___ Raw data
-- ==== Sys2Proof/Laws/State.lean ====
section
/-!
SUPPORT. What each named update of State leaves as it was, one lemma per field, each true by `rfl`, so that no proof unfolds a record
update; and what it makes of its own field.
-/
namespace Sys2Proof.Machine

variable (s : State)

/-! ### wr -/

@[simp] theorem State.wr_shadows (a : Nat) (w : Word) : (s.wr a w).shadows = s.shadows := rfl
@[simp] theorem State.wr_staging (a : Nat) (w : Word) : (s.wr a w).staging = s.staging := rfl
@[simp] theorem State.wr_readData (a : Nat) (w : Word) : (s.wr a w).readData = s.readData := rfl
@[simp] theorem State.wr_burst (a : Nat) (w : Word) : (s.wr a w).burst = s.burst := rfl
@[simp] theorem State.wr_clock (a : Nat) (w : Word) : (s.wr a w).clock = s.clock := rfl
@[simp] theorem State.wr_msixEnabled (a : Nat) (w : Word) : (s.wr a w).msixEnabled = s.msixEnabled := rfl
@[simp] theorem State.wr_msixMasked (a : Nat) (w : Word) : (s.wr a w).msixMasked = s.msixMasked := rfl
@[simp] theorem State.wr_occ (a : Nat) (w : Word) : (s.wr a w).occ = s.occ := rfl
@[simp] theorem State.wr_occTime (a : Nat) (w : Word) : (s.wr a w).occTime = s.occTime := rfl
@[simp] theorem State.wr_limited (a : Nat) (w : Word) : (s.wr a w).limited = s.limited := rfl
@[simp] theorem State.wr_i3cNotes (a : Nat) (w : Word) : (s.wr a w).i3cNotes = s.i3cNotes := rfl
@[simp] theorem State.wr_i3cAddress (a : Nat) (w : Word) : (s.wr a w).i3cAddress = s.i3cAddress := rfl
@[simp] theorem State.wr_wmpMajor (a : Nat) (w : Word) : (s.wr a w).wmpMajor = s.wmpMajor := rfl
@[simp] theorem State.wr_wmpMinor (a : Nat) (w : Word) : (s.wr a w).wmpMinor = s.wmpMinor := rfl
@[simp] theorem State.wr_mgrInbox (a : Nat) (w : Word) : (s.wr a w).mgrInbox = s.mgrInbox := rfl
@[simp] theorem State.wr_faultTest (a : Nat) (w : Word) : (s.wr a w).faultTest = s.faultTest := rfl
@[simp] theorem State.wr_faultOrder (a : Nat) (w : Word) : (s.wr a w).faultOrder = s.faultOrder := rfl
@[simp] theorem State.wr_stoppedClocks (a : Nat) (w : Word) : (s.wr a w).stoppedClocks = s.stoppedClocks := rfl
@[simp] theorem State.wr_plan (a : Nat) (w : Word) : (s.wr a w).plan = s.plan := rfl
@[simp] theorem State.wr_rx (a : Nat) (w : Word) : (s.wr a w).rx = s.rx := rfl
@[simp] theorem State.wr_tx (a : Nat) (w : Word) : (s.wr a w).tx = s.tx := rfl
@[simp] theorem State.wr_line (a : Nat) (w : Word) : (s.wr a w).line = s.line := rfl
@[simp] theorem State.wr_link (a : Nat) (w : Word) : (s.wr a w).link = s.link := rfl
@[simp] theorem State.wr_neighbours (a : Nat) (w : Word) : (s.wr a w).neighbours = s.neighbours := rfl
@[simp] theorem State.wr_nbHeard (a : Nat) (w : Word) : (s.wr a w).nbHeard = s.nbHeard := rfl
@[simp] theorem State.wr_nbVersions (a : Nat) (w : Word) : (s.wr a w).nbVersions = s.nbVersions := rfl
@[simp] theorem State.wr_label (a : Nat) (w : Word) : (s.wr a w).label = s.label := rfl
@[simp] theorem State.wr_lanes (a : Nat) (w : Word) : (s.wr a w).lanes = s.lanes := rfl
@[simp] theorem State.wr_ports (a : Nat) (w : Word) : (s.wr a w).ports = s.ports := rfl
@[simp] theorem State.wr_time (a : Nat) (w : Word) : (s.wr a w).time = s.time := rfl
@[simp] theorem State.wr_head (a : Nat) (w : Word) : (s.wr a w).head = s.head := rfl
@[simp] theorem State.wr_ana (a : Nat) (w : Word) : (s.wr a w).ana = s.ana := rfl
@[simp] theorem State.wr_sec (a : Nat) (w : Word) : (s.wr a w).sec = s.sec := rfl
@[simp] theorem State.wr_power (a : Nat) (w : Word) : (s.wr a w).power = s.power := rfl
@[simp] theorem State.wr_cal (a : Nat) (w : Word) : (s.wr a w).cal = s.cal := rfl
@[simp] theorem State.wr_bist (a : Nat) (w : Word) : (s.wr a w).bist = s.bist := rfl
@[simp] theorem State.wr_glean (a : Nat) (w : Word) : (s.wr a w).glean = s.glean := rfl
@[simp] theorem State.wr_mem (a : Nat) (w : Word) : (s.wr a w).mem = s.mem := rfl
@[simp] theorem State.wr_cxl (a : Nat) (w : Word) : (s.wr a w).cxl = s.cxl := rfl
@[simp] theorem State.wr_quals (a : Nat) (w : Word) : (s.wr a w).quals = s.quals := rfl
@[simp] theorem State.wr_sent (a : Nat) (w : Word) : (s.wr a w).sent = s.sent := rfl
@[simp] theorem State.wr_freeCount (a : Nat) (w : Word) : (s.wr a w).freeCount = s.freeCount := rfl
@[simp] theorem State.wr_pending (a : Nat) (w : Word) : (s.wr a w).pending = s.pending := rfl

/-! ### set -/

@[simp] theorem State.set_shadows (f : Fld) (v : Nat) : (s.set f v).shadows = s.shadows := rfl
@[simp] theorem State.set_staging (f : Fld) (v : Nat) : (s.set f v).staging = s.staging := rfl
@[simp] theorem State.set_readData (f : Fld) (v : Nat) : (s.set f v).readData = s.readData := rfl
@[simp] theorem State.set_burst (f : Fld) (v : Nat) : (s.set f v).burst = s.burst := rfl
@[simp] theorem State.set_clock (f : Fld) (v : Nat) : (s.set f v).clock = s.clock := rfl
@[simp] theorem State.set_msixEnabled (f : Fld) (v : Nat) : (s.set f v).msixEnabled = s.msixEnabled := rfl
@[simp] theorem State.set_msixMasked (f : Fld) (v : Nat) : (s.set f v).msixMasked = s.msixMasked := rfl
@[simp] theorem State.set_occ (f : Fld) (v : Nat) : (s.set f v).occ = s.occ := rfl
@[simp] theorem State.set_occTime (f : Fld) (v : Nat) : (s.set f v).occTime = s.occTime := rfl
@[simp] theorem State.set_limited (f : Fld) (v : Nat) : (s.set f v).limited = s.limited := rfl
@[simp] theorem State.set_i3cNotes (f : Fld) (v : Nat) : (s.set f v).i3cNotes = s.i3cNotes := rfl
@[simp] theorem State.set_i3cAddress (f : Fld) (v : Nat) : (s.set f v).i3cAddress = s.i3cAddress := rfl
@[simp] theorem State.set_wmpMajor (f : Fld) (v : Nat) : (s.set f v).wmpMajor = s.wmpMajor := rfl
@[simp] theorem State.set_wmpMinor (f : Fld) (v : Nat) : (s.set f v).wmpMinor = s.wmpMinor := rfl
@[simp] theorem State.set_mgrInbox (f : Fld) (v : Nat) : (s.set f v).mgrInbox = s.mgrInbox := rfl
@[simp] theorem State.set_faultTest (f : Fld) (v : Nat) : (s.set f v).faultTest = s.faultTest := rfl
@[simp] theorem State.set_faultOrder (f : Fld) (v : Nat) : (s.set f v).faultOrder = s.faultOrder := rfl
@[simp] theorem State.set_stoppedClocks (f : Fld) (v : Nat) : (s.set f v).stoppedClocks = s.stoppedClocks := rfl
@[simp] theorem State.set_plan (f : Fld) (v : Nat) : (s.set f v).plan = s.plan := rfl
@[simp] theorem State.set_rx (f : Fld) (v : Nat) : (s.set f v).rx = s.rx := rfl
@[simp] theorem State.set_tx (f : Fld) (v : Nat) : (s.set f v).tx = s.tx := rfl
@[simp] theorem State.set_line (f : Fld) (v : Nat) : (s.set f v).line = s.line := rfl
@[simp] theorem State.set_link (f : Fld) (v : Nat) : (s.set f v).link = s.link := rfl
@[simp] theorem State.set_neighbours (f : Fld) (v : Nat) : (s.set f v).neighbours = s.neighbours := rfl
@[simp] theorem State.set_nbHeard (f : Fld) (v : Nat) : (s.set f v).nbHeard = s.nbHeard := rfl
@[simp] theorem State.set_nbVersions (f : Fld) (v : Nat) : (s.set f v).nbVersions = s.nbVersions := rfl
@[simp] theorem State.set_label (f : Fld) (v : Nat) : (s.set f v).label = s.label := rfl
@[simp] theorem State.set_lanes (f : Fld) (v : Nat) : (s.set f v).lanes = s.lanes := rfl
@[simp] theorem State.set_ports (f : Fld) (v : Nat) : (s.set f v).ports = s.ports := rfl
@[simp] theorem State.set_time (f : Fld) (v : Nat) : (s.set f v).time = s.time := rfl
@[simp] theorem State.set_head (f : Fld) (v : Nat) : (s.set f v).head = s.head := rfl
@[simp] theorem State.set_ana (f : Fld) (v : Nat) : (s.set f v).ana = s.ana := rfl
@[simp] theorem State.set_sec (f : Fld) (v : Nat) : (s.set f v).sec = s.sec := rfl
@[simp] theorem State.set_power (f : Fld) (v : Nat) : (s.set f v).power = s.power := rfl
@[simp] theorem State.set_cal (f : Fld) (v : Nat) : (s.set f v).cal = s.cal := rfl
@[simp] theorem State.set_bist (f : Fld) (v : Nat) : (s.set f v).bist = s.bist := rfl
@[simp] theorem State.set_glean (f : Fld) (v : Nat) : (s.set f v).glean = s.glean := rfl
@[simp] theorem State.set_mem (f : Fld) (v : Nat) : (s.set f v).mem = s.mem := rfl
@[simp] theorem State.set_cxl (f : Fld) (v : Nat) : (s.set f v).cxl = s.cxl := rfl
@[simp] theorem State.set_quals (f : Fld) (v : Nat) : (s.set f v).quals = s.quals := rfl
@[simp] theorem State.set_sent (f : Fld) (v : Nat) : (s.set f v).sent = s.sent := rfl
@[simp] theorem State.set_freeCount (f : Fld) (v : Nat) : (s.set f v).freeCount = s.freeCount := rfl
@[simp] theorem State.set_pending (f : Fld) (v : Nat) : (s.set f v).pending = s.pending := rfl

/-! ### setB -/

@[simp] theorem State.setB_shadows (f : Fld) (b : Bool) : (s.setB f b).shadows = s.shadows := rfl
@[simp] theorem State.setB_staging (f : Fld) (b : Bool) : (s.setB f b).staging = s.staging := rfl
@[simp] theorem State.setB_readData (f : Fld) (b : Bool) : (s.setB f b).readData = s.readData := rfl
@[simp] theorem State.setB_burst (f : Fld) (b : Bool) : (s.setB f b).burst = s.burst := rfl
@[simp] theorem State.setB_clock (f : Fld) (b : Bool) : (s.setB f b).clock = s.clock := rfl
@[simp] theorem State.setB_msixEnabled (f : Fld) (b : Bool) : (s.setB f b).msixEnabled = s.msixEnabled := rfl
@[simp] theorem State.setB_msixMasked (f : Fld) (b : Bool) : (s.setB f b).msixMasked = s.msixMasked := rfl
@[simp] theorem State.setB_occ (f : Fld) (b : Bool) : (s.setB f b).occ = s.occ := rfl
@[simp] theorem State.setB_occTime (f : Fld) (b : Bool) : (s.setB f b).occTime = s.occTime := rfl
@[simp] theorem State.setB_limited (f : Fld) (b : Bool) : (s.setB f b).limited = s.limited := rfl
@[simp] theorem State.setB_i3cNotes (f : Fld) (b : Bool) : (s.setB f b).i3cNotes = s.i3cNotes := rfl
@[simp] theorem State.setB_i3cAddress (f : Fld) (b : Bool) : (s.setB f b).i3cAddress = s.i3cAddress := rfl
@[simp] theorem State.setB_wmpMajor (f : Fld) (b : Bool) : (s.setB f b).wmpMajor = s.wmpMajor := rfl
@[simp] theorem State.setB_wmpMinor (f : Fld) (b : Bool) : (s.setB f b).wmpMinor = s.wmpMinor := rfl
@[simp] theorem State.setB_mgrInbox (f : Fld) (b : Bool) : (s.setB f b).mgrInbox = s.mgrInbox := rfl
@[simp] theorem State.setB_faultTest (f : Fld) (b : Bool) : (s.setB f b).faultTest = s.faultTest := rfl
@[simp] theorem State.setB_faultOrder (f : Fld) (b : Bool) : (s.setB f b).faultOrder = s.faultOrder := rfl
@[simp] theorem State.setB_stoppedClocks (f : Fld) (b : Bool) : (s.setB f b).stoppedClocks = s.stoppedClocks := rfl
@[simp] theorem State.setB_plan (f : Fld) (b : Bool) : (s.setB f b).plan = s.plan := rfl
@[simp] theorem State.setB_rx (f : Fld) (b : Bool) : (s.setB f b).rx = s.rx := rfl
@[simp] theorem State.setB_tx (f : Fld) (b : Bool) : (s.setB f b).tx = s.tx := rfl
@[simp] theorem State.setB_line (f : Fld) (b : Bool) : (s.setB f b).line = s.line := rfl
@[simp] theorem State.setB_link (f : Fld) (b : Bool) : (s.setB f b).link = s.link := rfl
@[simp] theorem State.setB_neighbours (f : Fld) (b : Bool) : (s.setB f b).neighbours = s.neighbours := rfl
@[simp] theorem State.setB_nbHeard (f : Fld) (b : Bool) : (s.setB f b).nbHeard = s.nbHeard := rfl
@[simp] theorem State.setB_nbVersions (f : Fld) (b : Bool) : (s.setB f b).nbVersions = s.nbVersions := rfl
@[simp] theorem State.setB_label (f : Fld) (b : Bool) : (s.setB f b).label = s.label := rfl
@[simp] theorem State.setB_lanes (f : Fld) (b : Bool) : (s.setB f b).lanes = s.lanes := rfl
@[simp] theorem State.setB_ports (f : Fld) (b : Bool) : (s.setB f b).ports = s.ports := rfl
@[simp] theorem State.setB_time (f : Fld) (b : Bool) : (s.setB f b).time = s.time := rfl
@[simp] theorem State.setB_head (f : Fld) (b : Bool) : (s.setB f b).head = s.head := rfl
@[simp] theorem State.setB_ana (f : Fld) (b : Bool) : (s.setB f b).ana = s.ana := rfl
@[simp] theorem State.setB_sec (f : Fld) (b : Bool) : (s.setB f b).sec = s.sec := rfl
@[simp] theorem State.setB_power (f : Fld) (b : Bool) : (s.setB f b).power = s.power := rfl
@[simp] theorem State.setB_cal (f : Fld) (b : Bool) : (s.setB f b).cal = s.cal := rfl
@[simp] theorem State.setB_bist (f : Fld) (b : Bool) : (s.setB f b).bist = s.bist := rfl
@[simp] theorem State.setB_glean (f : Fld) (b : Bool) : (s.setB f b).glean = s.glean := rfl
@[simp] theorem State.setB_mem (f : Fld) (b : Bool) : (s.setB f b).mem = s.mem := rfl
@[simp] theorem State.setB_cxl (f : Fld) (b : Bool) : (s.setB f b).cxl = s.cxl := rfl
@[simp] theorem State.setB_quals (f : Fld) (b : Bool) : (s.setB f b).quals = s.quals := rfl
@[simp] theorem State.setB_sent (f : Fld) (b : Bool) : (s.setB f b).sent = s.sent := rfl
@[simp] theorem State.setB_freeCount (f : Fld) (b : Bool) : (s.setB f b).freeCount = s.freeCount := rfl
@[simp] theorem State.setB_pending (f : Fld) (b : Bool) : (s.setB f b).pending = s.pending := rfl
______
Brief: Copy exactly the line that contains "b).label = s.label := rfl" and all lines after it in the listing above, through the final line, and nothing else.

Result:
@[simp] theorem State.setB_label (f : Fld) (b : Bool) : (s.setB f b).label = s.label := rfl
@[simp] theorem State.setB_lanes (f : Fld) (b : Bool) : (s.setB f b).lanes = s.lanes := rfl
@[simp] theorem State.setB_ports (f : Fld) (b : Bool) : (s.setB f b).ports = s.ports := rfl
@[simp] theorem State.setB_time (f : Fld) (b : Bool) : (s.setB f b).time = s.time := rfl
@[simp] theorem State.setB_head (f : Fld) (b : Bool) : (s.setB f b).head = s.head := rfl
@[simp] theorem State.setB_ana (f : Fld) (b : Bool) : (s.setB f b).ana = s.ana := rfl
@[simp] theorem State.setB_sec (f : Fld) (b : Bool) : (s.setB f b).sec = s.sec := rfl
@[simp] theorem State.setB_power (f : Fld) (b : Bool) : (s.setB f b).power = s.power := rfl
@[simp] theorem State.setB_cal (f : Fld) (b : Bool) : (s.setB f b).cal = s.cal := rfl
@[simp] theorem State.setB_bist (f : Fld) (b : Bool) : (s.setB f b).bist = s.bist := rfl
@[simp] theorem State.setB_glean (f : Fld) (b : Bool) : (s.setB f b).glean = s.glean := rfl
@[simp] theorem State.setB_mem (f : Fld) (b : Bool) : (s.setB f b).mem = s.mem := rfl
@[simp] theorem State.setB_cxl (f : Fld) (b : Bool) : (s.setB f b).cxl = s.cxl := rfl
@[simp] theorem State.setB_quals (f : Fld) (b : Bool) : (s.setB f b).quals = s.quals := rfl
@[simp] theorem State.setB_sent (f : Fld) (b : Bool) : (s.setB f b).sent = s.sent := rfl
@[simp] theorem State.setB_freeCount (f : Fld) (b : Bool) : (s.setB f b).freeCount = s.freeCount := rfl
@[simp] theorem State.setB_pending (f : Fld) (b : Bool) : (s.setB f b).pending = s.pending := rfl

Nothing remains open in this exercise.